_What is expected_: Could you filter the records below down to the lines that include the word "dstVal"?

_Records provided_:
/-! ## `Voice.noteRewrite` -/

@[simp] theorem Voice.noteRewrite_act (a : Nat) (old : BitVec 16) (v : Voice) :
    (v.noteRewrite a old).act =
      v.act := by unfold Voice.noteRewrite; split <;> rfl
@[simp] theorem Voice.noteRewrite_pend (a : Nat) (old : BitVec 16) (v : Voice) :
    (v.noteRewrite a old).pend =
      v.pend := by unfold Voice.noteRewrite; split <;> rfl
@[simp] theorem Voice.noteRewrite_ident (a : Nat) (old : BitVec 16) (v : Voice) :
    (v.noteRewrite a old).ident =
      v.ident := by unfold Voice.noteRewrite; split <;> rfl
@[simp] theorem Voice.noteRewrite_flags (a : Nat) (old : BitVec 16) (v : Voice) :
    (v.noteRewrite a old).flags =
      v.flags := by unfold Voice.noteRewrite; split <;> rfl
@[simp] theorem Voice.noteRewrite_forced (a : Nat) (old : BitVec 16) (v : Voice) :
    (v.noteRewrite a old).forced =
      v.forced := by unfold Voice.noteRewrite; split <;> rfl
@[simp] theorem Voice.noteRewrite_pp (a : Nat) (old : BitVec 16) (v : Voice) :
    (v.noteRewrite a old).pp =
      v.pp := by unfold Voice.noteRewrite; split <;> rfl
@[simp] theorem Voice.noteRewrite_dst (a : Nat) (old : BitVec 16) (v : Voice) :
    (v.noteRewrite a old).dst =
      v.dst := by unfold Voice.noteRewrite; split <;> rfl
@[simp] theorem Voice.noteRewrite_eg0 (a : Nat) (old : BitVec 16) (v : Voice) :
    (v.noteRewrite a old).eg0 =
      v.eg0 := by unfold Voice.noteRewrite; split <;> rfl
@[simp] theorem Voice.noteRewrite_eg1 (a : Nat) (old : BitVec 16) (v : Voice) :
    (v.noteRewrite a old).eg1 =
      v.eg1 := by unfold Voice.noteRewrite; split <;> rfl
@[simp] theorem Voice.noteRewrite_lfo0 (a : Nat) (old : BitVec 16) (v : Voice) :
    (v.noteRewrite a old).lfo0 =
      v.lfo0 := by unfold Voice.noteRewrite; split <;> rfl
@[simp] theorem Voice.noteRewrite_lfo1 (a : Nat) (old : BitVec 16) (v : Voice) :
    (v.noteRewrite a old).lfo1 =
      v.lfo1 := by unfold Voice.noteRewrite; split <;> rfl
@[simp] theorem Voice.noteRewrite_shut (a : Nat) (old : BitVec 16) (v : Voice) :
    (v.noteRewrite a old).shut =
      v.shut := by unfold Voice.noteRewrite; split <;> rfl
@[simp] theorem Voice.noteRewrite_gofs (a : Nat) (old : BitVec 16) (v : Voice) :
    (v.noteRewrite a old).gofs =
      v.gofs := by unfold Voice.noteRewrite; split <;> rfl
@[simp] theorem Voice.noteRewrite_grate (a : Nat) (old : BitVec 16) (v : Voice) :
    (v.noteRewrite a old).grate =
      v.grate := by unfold Voice.noteRewrite; split <;> rfl
@[simp] theorem Voice.noteRewrite_desc (a : Nat) (old : BitVec 16) (v : Voice) :
    (v.noteRewrite a old).desc =
      v.desc := by unfold Voice.noteRewrite; split <;> rfl
@[simp] theorem Voice.noteRewrite_pos (a : Nat) (old : BitVec 16) (v : Voice) :
    (v.noteRewrite a old).pos =
      v.pos := by unfold Voice.noteRewrite; split <;> rfl
@[simp] theorem Voice.noteRewrite_audio (a : Nat) (old : BitVec 16) (v : Voice) :
    (v.noteRewrite a old).audio =
      v.audio := by unfold Voice.noteRewrite; split <;> rfl
@[simp] theorem Voice.noteRewrite_stale (a : Nat) (old : BitVec 16) (v : Voice) :
    (v.noteRewrite a old).stale =
      if v.act && v.desc.covers a then (a, old) :: v.stale else v.stale := by
  unfold Voice.noteRewrite; split <;> rfl

/-! ## `Voice.takeover` -/

@[simp] theorem Voice.takeover_act (r : LaunchRec) (v : Voice) : (v.takeover r).act = v.act := rfl
@[simp] theorem Voice.takeover_pend (r : LaunchRec) (v : Voice) :
    (v.takeover r).pend =
      { valid := true, launch := r } := rfl
@[simp] theorem Voice.takeover_ident (r : LaunchRec) (v : Voice) : (v.takeover r).ident = v.ident := rfl
@[simp] theorem Voice.takeover_flags (r : LaunchRec) (v : Voice) :
    (v.takeover r).flags =
      { v.flags with on := false, sus := false, sost := false, silencing := true } := rfl
@[simp] theorem Voice.takeover_forced (r : LaunchRec) (v : Voice) : (v.takeover r).forced = v.forced := rfl
@[simp] theorem Voice.takeover_pp (r : LaunchRec) (v : Voice) : (v.takeover r).pp = v.pp := rfl
@[simp] theorem Voice.takeover_dst (r : LaunchRec) (v : Voice) : (v.takeover r).dst = v.dst := rfl
@[simp] theorem Voice.takeover_eg0 (r : LaunchRec) (v : Voice) : (v.takeover r).eg0 = v.eg0 := rfl
@[simp] theorem Voice.takeover_eg1 (r : LaunchRec) (v : Voice) : (v.takeover r).eg1 = v.eg1 := rfl
@[simp] theorem Voice.takeover_lfo0 (r : LaunchRec) (v : Voice) : (v.takeover r).lfo0 = v.lfo0 := rfl
@[simp] theorem Voice.takeover_lfo1 (r : LaunchRec) (v : Voice) : (v.takeover r).lfo1 = v.lfo1 := rfl
@[simp] theorem Voice.takeover_shut (r : LaunchRec) (v : Voice) : (v.takeover r).shut = v.shut := rfl
@[simp] theorem Voice.takeover_gofs (r : LaunchRec) (v : Voice) : (v.takeover r).gofs = v.gofs := rfl
@[simp] theorem Voice.takeover_grate (r : LaunchRec) (v : Voice) : (v.takeover r).grate = v.grate := rfl
@[simp] theorem Voice.takeover_desc (r : LaunchRec) (v : Voice) : (v.takeover r).desc = v.desc := rfl
@[simp] theorem Voice.takeover_pos (r : LaunchRec) (v : Voice) :
    (v.takeover r).pos =
      { v.pos with loopen := v.pos.loopen && !decide (v.desc.lmode = .release) } := rfl
@[simp] theorem Voice.takeover_audio (r : LaunchRec) (v : Voice) : (v.takeover r).audio = v.audio := rfl
@[simp] theorem Voice.takeover_stale (r : LaunchRec) (v : Voice) : (v.takeover r).stale = v.stale := rfl

/-! ## `Voice.setAudio`, field by field -/

theorem Audio.retarget_told (a : Audio) (x : BitVec 32) (y l r : BitVec 16) (m : Bool) (e c : BitVec 16) :
    ({ a with tnew := x, anew := y, gl := l, gr := r, mono := m, rv := e, ch := c } : Audio).told = a.told := rfl
theorem Audio.retarget_aold (a : Audio) (x : BitVec 32) (y l r : BitVec 16) (m : Bool) (e c : BitVec 16) :
    ({ a with tnew := x, anew := y, gl := l, gr := r, mono := m, rv := e, ch := c } : Audio).aold = a.aold := rfl
@[simp] theorem Voice.setAudio_told (cfg : Config) (v : Voice) :
    (v.setAudio cfg).audio.told = v.audio.told := Audio.retarget_told _ _ _ _ _ _ _ _
@[simp] theorem Voice.setAudio_aold (cfg : Config) (v : Voice) :
    (v.setAudio cfg).audio.aold = v.audio.aold := Audio.retarget_aold _ _ _ _ _ _ _ _
@[simp] theorem Voice.setAudio_tnew (cfg : Config) (v : Voice) :
    (v.setAudio cfg).audio.tnew = BitVec.ofNat 32 (stepOf cfg v.desc v.pitch) := rfl
@[simp] theorem Voice.setAudio_anew (cfg : Config) (v : Voice) :
    (v.setAudio cfg).audio.anew = BitVec.ofNat 16 v.amplitude := rfl
@[simp] theorem Voice.setAudio_gl (cfg : Config) (v : Voice) :
    (v.setAudio cfg).audio.gl = BitVec.ofNat 16 (gainL (panPos (v.dstVal 18)) (panPos (v.dstVal 19))) := rfl
@[simp] theorem Voice.setAudio_gr (cfg : Config) (v : Voice) :
    (v.setAudio cfg).audio.gr = BitVec.ofNat 16 (gainR (panPos (v.dstVal 18)) (panPos (v.dstVal 19))) := rfl
@[simp] theorem Voice.setAudio_rv (cfg : Config) (v : Voice) :
    (v.setAudio cfg).audio.rv = BitVec.ofNat 16 (levelOf (v.dstVal 20)) := rfl
@[simp] theorem Voice.setAudio_ch (cfg : Config) (v : Voice) :
    (v.setAudio cfg).audio.ch = BitVec.ofNat 16 (levelOf (v.dstVal 21)) := rfl

/-! ## Control logic as a whole (R310 to R319): what it leaves alone, and the first of what it writes -/

@[simp] theorem controlLogic_act (s : State) (v : Voice) : (controlLogic s v).act = v.act := by simp [controlLogic]
@[simp] theorem controlLogic_pend (s : State) (v : Voice) : (controlLogic s v).pend = v.pend := by simp [controlLogic]
@[simp] theorem controlLogic_ident (s : State) (v : Voice) : (controlLogic s v).ident = v.ident := by simp [controlLogic]
@[simp] theorem controlLogic_forced (s : State) (v : Voice) : (controlLogic s v).forced = v.forced := by simp [controlLogic]
@[simp] theorem controlLogic_pp (s : State) (v : Voice) : (controlLogic s v).pp = v.pp := by simp [controlLogic]
@[simp] theorem controlLogic_grate (s : State) (v : Voice) : (controlLogic s v).grate = v.grate := by simp [controlLogic]
@[simp] theorem controlLogic_desc (s : State) (v : Voice) : (controlLogic s v).desc = v.desc := by simp [controlLogic]
@[simp] theorem controlLogic_pos (s : State) (v : Voice) : (controlLogic s v).pos = v.pos := by simp [controlLogic]
@[simp] theorem controlLogic_stale (s : State) (v : Voice) : (controlLogic s v).stale = v.stale := by simp [controlLogic]
@[simp] theorem controlLogic_gofs (s : State) (v : Voice) : (controlLogic s v).gofs = glideStep v.gofs v.grate := by simp [controlLogic]
@[simp] theorem controlLogic_dst (s : State) (v : Voice) : (controlLogic s v).dst = (evalTick s v.glide).dst := by simp [controlLogic]

end Sys2Proof.Machine
end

_Response_:
    (v.setAudio cfg).audio.gl = BitVec.ofNat 16 (gainL (panPos (v.dstVal 18)) (panPos (v.dstVal 19))) := rfl
    (v.setAudio cfg).audio.gr = BitVec.ofNat 16 (gainR (panPos (v.dstVal 18)) (panPos (v.dstVal 19))) := rfl
    (v.setAudio cfg).audio.rv = BitVec.ofNat 16 (levelOf (v.dstVal 20)) := rfl
    (v.setAudio cfg).audio.ch = BitVec.ofNat 16 (levelOf (v.dstVal 21)) := rfl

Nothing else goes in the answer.